Start of Block
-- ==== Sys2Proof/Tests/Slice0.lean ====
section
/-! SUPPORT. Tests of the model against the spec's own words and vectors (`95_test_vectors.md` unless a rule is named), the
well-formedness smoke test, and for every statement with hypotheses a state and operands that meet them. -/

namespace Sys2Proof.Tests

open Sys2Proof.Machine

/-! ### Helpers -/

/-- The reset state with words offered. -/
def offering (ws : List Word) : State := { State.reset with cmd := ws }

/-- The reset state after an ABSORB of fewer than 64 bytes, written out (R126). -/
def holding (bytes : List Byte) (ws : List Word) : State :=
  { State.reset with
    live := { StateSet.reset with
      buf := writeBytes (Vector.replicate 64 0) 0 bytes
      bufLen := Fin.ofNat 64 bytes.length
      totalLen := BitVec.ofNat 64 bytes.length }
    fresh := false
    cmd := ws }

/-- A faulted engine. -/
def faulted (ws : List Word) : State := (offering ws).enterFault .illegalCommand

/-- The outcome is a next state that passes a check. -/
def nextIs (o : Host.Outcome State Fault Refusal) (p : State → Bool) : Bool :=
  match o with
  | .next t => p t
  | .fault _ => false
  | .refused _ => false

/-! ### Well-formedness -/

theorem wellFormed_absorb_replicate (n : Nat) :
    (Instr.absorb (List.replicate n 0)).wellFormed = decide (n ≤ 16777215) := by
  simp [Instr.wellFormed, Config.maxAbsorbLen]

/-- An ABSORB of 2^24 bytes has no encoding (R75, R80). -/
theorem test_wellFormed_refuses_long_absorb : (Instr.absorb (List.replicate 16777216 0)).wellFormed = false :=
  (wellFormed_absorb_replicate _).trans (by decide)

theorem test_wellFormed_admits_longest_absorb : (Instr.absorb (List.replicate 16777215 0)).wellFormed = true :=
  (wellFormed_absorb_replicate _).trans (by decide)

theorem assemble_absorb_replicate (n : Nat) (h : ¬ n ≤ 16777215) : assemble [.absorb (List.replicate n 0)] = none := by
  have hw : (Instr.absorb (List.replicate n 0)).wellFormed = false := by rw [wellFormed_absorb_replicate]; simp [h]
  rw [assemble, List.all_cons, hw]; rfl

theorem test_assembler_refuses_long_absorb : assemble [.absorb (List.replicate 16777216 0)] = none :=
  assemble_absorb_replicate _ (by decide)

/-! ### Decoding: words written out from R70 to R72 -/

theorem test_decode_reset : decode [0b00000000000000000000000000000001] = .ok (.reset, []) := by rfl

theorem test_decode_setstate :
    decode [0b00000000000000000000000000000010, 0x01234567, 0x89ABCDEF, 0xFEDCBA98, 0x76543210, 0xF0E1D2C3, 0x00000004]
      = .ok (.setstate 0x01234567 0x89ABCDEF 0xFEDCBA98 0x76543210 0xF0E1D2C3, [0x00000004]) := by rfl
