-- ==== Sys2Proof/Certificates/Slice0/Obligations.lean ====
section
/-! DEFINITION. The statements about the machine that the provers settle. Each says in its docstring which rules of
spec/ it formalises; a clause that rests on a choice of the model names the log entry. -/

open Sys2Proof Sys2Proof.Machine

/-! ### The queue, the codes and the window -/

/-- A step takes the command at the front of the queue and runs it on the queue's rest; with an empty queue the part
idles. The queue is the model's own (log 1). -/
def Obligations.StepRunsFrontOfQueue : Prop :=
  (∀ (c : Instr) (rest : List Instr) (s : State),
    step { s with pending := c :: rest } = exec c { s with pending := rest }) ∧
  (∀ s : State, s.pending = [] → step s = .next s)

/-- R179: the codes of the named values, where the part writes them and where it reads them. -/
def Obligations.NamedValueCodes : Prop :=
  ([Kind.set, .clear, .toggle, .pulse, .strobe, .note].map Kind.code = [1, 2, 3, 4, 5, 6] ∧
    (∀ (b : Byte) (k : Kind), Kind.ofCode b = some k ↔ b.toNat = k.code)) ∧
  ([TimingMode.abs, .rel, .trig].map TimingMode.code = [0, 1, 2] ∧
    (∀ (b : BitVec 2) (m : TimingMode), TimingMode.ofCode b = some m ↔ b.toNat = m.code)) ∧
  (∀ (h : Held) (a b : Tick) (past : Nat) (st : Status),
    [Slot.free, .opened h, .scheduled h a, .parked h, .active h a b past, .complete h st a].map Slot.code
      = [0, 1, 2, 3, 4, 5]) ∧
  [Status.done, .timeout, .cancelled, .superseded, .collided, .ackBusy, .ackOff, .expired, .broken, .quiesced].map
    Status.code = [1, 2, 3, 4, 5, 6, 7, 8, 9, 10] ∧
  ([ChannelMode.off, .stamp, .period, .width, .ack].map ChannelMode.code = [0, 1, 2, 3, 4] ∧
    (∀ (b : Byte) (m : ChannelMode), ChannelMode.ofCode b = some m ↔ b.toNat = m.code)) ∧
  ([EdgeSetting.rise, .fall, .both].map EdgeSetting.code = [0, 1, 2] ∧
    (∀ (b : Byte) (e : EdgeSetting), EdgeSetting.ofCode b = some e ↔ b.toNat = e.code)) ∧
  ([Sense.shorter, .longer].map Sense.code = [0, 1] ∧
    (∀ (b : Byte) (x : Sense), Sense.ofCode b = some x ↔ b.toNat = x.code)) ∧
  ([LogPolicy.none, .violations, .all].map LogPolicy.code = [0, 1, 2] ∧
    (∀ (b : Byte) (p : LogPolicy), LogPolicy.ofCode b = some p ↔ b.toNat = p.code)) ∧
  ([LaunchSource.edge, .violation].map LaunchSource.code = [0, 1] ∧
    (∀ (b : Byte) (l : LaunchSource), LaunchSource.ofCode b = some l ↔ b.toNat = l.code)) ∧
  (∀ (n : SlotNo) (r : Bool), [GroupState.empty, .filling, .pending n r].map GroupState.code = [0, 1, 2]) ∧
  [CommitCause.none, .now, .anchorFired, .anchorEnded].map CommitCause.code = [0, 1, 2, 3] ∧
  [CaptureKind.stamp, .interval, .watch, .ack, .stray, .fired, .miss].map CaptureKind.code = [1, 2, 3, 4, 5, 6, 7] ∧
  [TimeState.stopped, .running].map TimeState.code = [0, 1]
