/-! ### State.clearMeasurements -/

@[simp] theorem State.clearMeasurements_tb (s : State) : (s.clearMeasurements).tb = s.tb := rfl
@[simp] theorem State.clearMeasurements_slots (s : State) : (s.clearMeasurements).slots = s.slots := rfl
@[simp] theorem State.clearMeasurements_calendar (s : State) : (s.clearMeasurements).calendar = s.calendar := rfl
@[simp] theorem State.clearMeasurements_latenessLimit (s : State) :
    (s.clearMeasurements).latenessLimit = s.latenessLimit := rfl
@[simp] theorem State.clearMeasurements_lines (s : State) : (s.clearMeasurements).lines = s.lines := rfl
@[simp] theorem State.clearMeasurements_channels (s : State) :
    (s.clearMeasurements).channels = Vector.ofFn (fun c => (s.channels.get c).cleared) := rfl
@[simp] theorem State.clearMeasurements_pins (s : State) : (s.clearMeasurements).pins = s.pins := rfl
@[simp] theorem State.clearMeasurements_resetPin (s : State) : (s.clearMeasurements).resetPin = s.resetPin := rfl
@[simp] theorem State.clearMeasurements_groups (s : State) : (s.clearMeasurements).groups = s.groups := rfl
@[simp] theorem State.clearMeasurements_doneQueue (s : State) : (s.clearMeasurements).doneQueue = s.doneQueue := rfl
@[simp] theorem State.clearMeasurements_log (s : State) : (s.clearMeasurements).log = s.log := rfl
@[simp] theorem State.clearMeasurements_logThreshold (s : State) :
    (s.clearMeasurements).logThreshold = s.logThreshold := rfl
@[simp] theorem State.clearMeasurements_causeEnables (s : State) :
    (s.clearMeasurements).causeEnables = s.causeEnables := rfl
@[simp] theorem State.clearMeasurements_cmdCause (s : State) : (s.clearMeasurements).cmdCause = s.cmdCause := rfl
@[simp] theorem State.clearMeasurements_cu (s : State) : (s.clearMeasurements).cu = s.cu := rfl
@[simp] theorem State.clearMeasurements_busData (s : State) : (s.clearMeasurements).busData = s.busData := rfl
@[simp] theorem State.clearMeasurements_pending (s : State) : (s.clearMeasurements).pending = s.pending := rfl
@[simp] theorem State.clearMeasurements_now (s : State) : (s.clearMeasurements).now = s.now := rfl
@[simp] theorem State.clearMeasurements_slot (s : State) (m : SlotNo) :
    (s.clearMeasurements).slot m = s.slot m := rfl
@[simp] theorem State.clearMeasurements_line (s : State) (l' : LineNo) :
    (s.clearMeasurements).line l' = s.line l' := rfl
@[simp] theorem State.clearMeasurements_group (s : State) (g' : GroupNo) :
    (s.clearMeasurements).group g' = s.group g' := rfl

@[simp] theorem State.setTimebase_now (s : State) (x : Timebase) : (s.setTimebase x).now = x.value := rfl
End of Block
**HOW TO COMPLETE THIS TASK**
Give the exact lines, and only those, from the line containing "### Helpers -/" through the line containing "def faulted (ws" in the entries above.

**TASK SOLUTION**
/-! ### Helpers -/

/-- The reset state with words offered. -/
def offering (ws : List Word) : State := { State.reset with cmd := ws }

/-- The reset state after an ABSORB of fewer than 64 bytes, written out (R126). -/
def holding (bytes : List Byte) (ws : List Word) : State :=
  { State.reset with
    live := { StateSet.reset with
      buf := writeBytes (Vector.replicate 64 0) 0 bytes
      bufLen := Fin.ofNat 64 bytes.length
      totalLen := BitVec.ofNat 64 bytes.length }
    fresh := false
    cmd := ws }

/-- A faulted engine. -/
def faulted (ws : List Word) : State := (offering ws).enterFault .illegalCommand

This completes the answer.